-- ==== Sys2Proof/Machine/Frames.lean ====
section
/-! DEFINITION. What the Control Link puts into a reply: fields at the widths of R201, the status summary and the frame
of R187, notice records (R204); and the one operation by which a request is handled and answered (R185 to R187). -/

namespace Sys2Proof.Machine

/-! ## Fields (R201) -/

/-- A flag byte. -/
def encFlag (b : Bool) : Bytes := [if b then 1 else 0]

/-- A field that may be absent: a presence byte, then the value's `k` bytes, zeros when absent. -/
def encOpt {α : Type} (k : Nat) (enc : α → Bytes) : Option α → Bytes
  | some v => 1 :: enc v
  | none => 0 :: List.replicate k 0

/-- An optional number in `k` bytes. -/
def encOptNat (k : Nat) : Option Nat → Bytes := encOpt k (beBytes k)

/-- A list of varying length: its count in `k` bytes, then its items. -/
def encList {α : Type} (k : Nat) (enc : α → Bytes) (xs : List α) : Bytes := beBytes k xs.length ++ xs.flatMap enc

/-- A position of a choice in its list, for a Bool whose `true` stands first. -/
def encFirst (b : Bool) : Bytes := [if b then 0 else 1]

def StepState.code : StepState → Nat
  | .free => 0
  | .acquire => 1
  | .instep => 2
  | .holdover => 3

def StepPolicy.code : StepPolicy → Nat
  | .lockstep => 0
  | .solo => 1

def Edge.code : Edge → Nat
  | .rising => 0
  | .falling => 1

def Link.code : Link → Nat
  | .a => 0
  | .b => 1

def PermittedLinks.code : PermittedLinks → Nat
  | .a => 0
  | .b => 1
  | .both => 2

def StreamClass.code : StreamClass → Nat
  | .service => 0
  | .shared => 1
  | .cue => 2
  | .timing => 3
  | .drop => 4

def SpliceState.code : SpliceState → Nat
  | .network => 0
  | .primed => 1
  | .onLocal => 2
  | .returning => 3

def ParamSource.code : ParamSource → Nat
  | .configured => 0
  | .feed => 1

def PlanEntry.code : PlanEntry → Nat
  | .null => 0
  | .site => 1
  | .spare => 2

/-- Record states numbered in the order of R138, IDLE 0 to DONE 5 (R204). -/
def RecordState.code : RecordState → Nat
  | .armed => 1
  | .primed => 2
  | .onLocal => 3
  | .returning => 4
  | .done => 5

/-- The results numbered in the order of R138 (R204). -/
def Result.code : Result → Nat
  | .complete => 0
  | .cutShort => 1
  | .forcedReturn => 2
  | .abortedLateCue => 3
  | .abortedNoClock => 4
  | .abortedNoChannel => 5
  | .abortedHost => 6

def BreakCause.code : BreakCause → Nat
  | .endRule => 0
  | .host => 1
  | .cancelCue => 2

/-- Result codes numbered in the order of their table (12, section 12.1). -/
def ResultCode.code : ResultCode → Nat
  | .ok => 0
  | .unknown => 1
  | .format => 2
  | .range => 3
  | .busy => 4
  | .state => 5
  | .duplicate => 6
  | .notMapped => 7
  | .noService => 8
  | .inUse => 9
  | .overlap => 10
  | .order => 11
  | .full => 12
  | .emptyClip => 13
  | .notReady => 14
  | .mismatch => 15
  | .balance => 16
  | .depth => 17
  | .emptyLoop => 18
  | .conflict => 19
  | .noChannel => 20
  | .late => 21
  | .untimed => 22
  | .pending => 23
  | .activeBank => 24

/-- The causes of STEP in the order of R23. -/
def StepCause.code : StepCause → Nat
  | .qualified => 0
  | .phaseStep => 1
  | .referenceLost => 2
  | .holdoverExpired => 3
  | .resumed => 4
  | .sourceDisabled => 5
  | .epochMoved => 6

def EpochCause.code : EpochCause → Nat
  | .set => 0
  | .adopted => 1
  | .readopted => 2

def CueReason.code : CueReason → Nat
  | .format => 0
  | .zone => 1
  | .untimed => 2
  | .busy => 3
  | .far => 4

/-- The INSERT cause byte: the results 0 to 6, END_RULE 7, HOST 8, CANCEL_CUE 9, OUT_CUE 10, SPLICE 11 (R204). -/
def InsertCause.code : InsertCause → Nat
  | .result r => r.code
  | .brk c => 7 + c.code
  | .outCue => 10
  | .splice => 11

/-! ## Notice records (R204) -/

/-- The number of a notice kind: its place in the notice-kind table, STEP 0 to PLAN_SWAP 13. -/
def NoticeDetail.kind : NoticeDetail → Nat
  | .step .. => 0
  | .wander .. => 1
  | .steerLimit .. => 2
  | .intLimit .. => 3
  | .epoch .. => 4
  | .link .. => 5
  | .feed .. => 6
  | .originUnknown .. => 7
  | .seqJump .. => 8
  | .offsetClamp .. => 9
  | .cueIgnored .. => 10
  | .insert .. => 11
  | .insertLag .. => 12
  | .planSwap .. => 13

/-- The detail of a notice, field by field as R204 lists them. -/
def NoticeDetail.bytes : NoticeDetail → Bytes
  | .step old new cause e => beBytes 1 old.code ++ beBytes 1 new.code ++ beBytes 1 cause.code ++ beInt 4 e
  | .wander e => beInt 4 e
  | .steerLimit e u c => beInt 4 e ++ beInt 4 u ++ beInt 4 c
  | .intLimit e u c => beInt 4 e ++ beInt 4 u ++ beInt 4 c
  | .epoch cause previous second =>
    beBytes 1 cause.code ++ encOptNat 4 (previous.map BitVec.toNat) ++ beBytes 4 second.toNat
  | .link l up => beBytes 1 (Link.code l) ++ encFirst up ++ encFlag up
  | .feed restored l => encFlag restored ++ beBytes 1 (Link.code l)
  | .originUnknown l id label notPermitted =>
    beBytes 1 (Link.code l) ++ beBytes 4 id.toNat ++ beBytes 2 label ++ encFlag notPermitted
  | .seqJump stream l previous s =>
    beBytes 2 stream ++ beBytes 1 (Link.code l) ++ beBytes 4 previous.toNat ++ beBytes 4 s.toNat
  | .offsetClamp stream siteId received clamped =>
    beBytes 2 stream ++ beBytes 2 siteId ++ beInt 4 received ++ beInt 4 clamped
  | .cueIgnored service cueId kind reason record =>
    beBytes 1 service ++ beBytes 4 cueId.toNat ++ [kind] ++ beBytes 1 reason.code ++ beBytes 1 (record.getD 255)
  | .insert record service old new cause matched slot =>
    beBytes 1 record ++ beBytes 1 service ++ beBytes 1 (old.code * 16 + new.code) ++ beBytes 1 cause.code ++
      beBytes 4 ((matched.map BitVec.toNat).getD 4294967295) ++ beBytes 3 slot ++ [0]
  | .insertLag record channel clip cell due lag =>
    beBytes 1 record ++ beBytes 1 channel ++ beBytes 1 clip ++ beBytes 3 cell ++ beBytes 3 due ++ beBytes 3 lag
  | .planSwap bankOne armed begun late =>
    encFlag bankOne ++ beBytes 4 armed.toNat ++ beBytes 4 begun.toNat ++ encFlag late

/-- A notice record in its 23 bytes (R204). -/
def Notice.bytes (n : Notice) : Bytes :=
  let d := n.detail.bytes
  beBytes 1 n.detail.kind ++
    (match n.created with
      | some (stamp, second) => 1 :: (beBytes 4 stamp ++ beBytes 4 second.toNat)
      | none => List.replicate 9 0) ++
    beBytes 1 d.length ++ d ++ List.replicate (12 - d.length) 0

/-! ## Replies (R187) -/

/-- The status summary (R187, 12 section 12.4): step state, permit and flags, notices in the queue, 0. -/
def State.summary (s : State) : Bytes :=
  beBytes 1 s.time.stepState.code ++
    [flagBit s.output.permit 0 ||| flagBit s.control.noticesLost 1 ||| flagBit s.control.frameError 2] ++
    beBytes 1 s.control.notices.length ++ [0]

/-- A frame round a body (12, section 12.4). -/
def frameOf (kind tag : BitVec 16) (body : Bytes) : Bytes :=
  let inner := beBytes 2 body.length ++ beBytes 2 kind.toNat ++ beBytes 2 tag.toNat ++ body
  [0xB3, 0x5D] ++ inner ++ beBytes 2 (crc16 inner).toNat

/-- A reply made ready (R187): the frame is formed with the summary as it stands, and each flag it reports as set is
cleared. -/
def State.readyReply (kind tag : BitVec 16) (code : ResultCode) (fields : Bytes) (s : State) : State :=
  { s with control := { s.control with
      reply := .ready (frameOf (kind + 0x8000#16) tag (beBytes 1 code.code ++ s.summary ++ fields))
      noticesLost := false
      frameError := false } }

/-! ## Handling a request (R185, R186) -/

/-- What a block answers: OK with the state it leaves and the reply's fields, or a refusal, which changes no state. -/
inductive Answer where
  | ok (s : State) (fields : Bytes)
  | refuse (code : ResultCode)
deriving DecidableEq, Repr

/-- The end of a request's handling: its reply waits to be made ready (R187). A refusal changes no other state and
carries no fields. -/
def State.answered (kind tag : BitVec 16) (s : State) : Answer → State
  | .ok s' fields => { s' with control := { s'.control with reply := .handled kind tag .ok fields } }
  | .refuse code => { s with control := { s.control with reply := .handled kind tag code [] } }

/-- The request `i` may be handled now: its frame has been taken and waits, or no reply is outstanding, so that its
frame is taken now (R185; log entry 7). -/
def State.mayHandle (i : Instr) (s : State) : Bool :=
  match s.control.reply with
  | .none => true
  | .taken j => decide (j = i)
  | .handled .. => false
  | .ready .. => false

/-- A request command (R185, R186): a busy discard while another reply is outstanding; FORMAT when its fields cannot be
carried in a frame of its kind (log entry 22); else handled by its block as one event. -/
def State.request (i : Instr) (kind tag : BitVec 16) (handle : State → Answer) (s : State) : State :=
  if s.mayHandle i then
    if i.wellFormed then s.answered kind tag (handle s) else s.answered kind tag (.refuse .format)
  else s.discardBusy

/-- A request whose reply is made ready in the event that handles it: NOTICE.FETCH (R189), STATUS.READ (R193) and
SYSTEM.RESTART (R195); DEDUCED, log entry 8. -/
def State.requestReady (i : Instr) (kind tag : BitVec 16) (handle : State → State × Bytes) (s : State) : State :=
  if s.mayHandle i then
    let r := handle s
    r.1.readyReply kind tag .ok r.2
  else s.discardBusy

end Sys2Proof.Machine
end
#####
Exercise prompt –
Beginning with the line above that contains "queue, 0. -/", copy each line exactly up to and including the line that contains "[flagBit s.output.permit 0", and go no further.

Your solution –
/-- The status summary (R187, 12 section 12.4): step state, permit and flags, notices in the queue, 0. -/
def State.summary (s : State) : Bytes :=
  beBytes 1 s.time.stepState.code ++
    [flagBit s.output.permit 0 ||| flagBit s.control.noticesLost 1 ||| flagBit s.control.frameError 2] ++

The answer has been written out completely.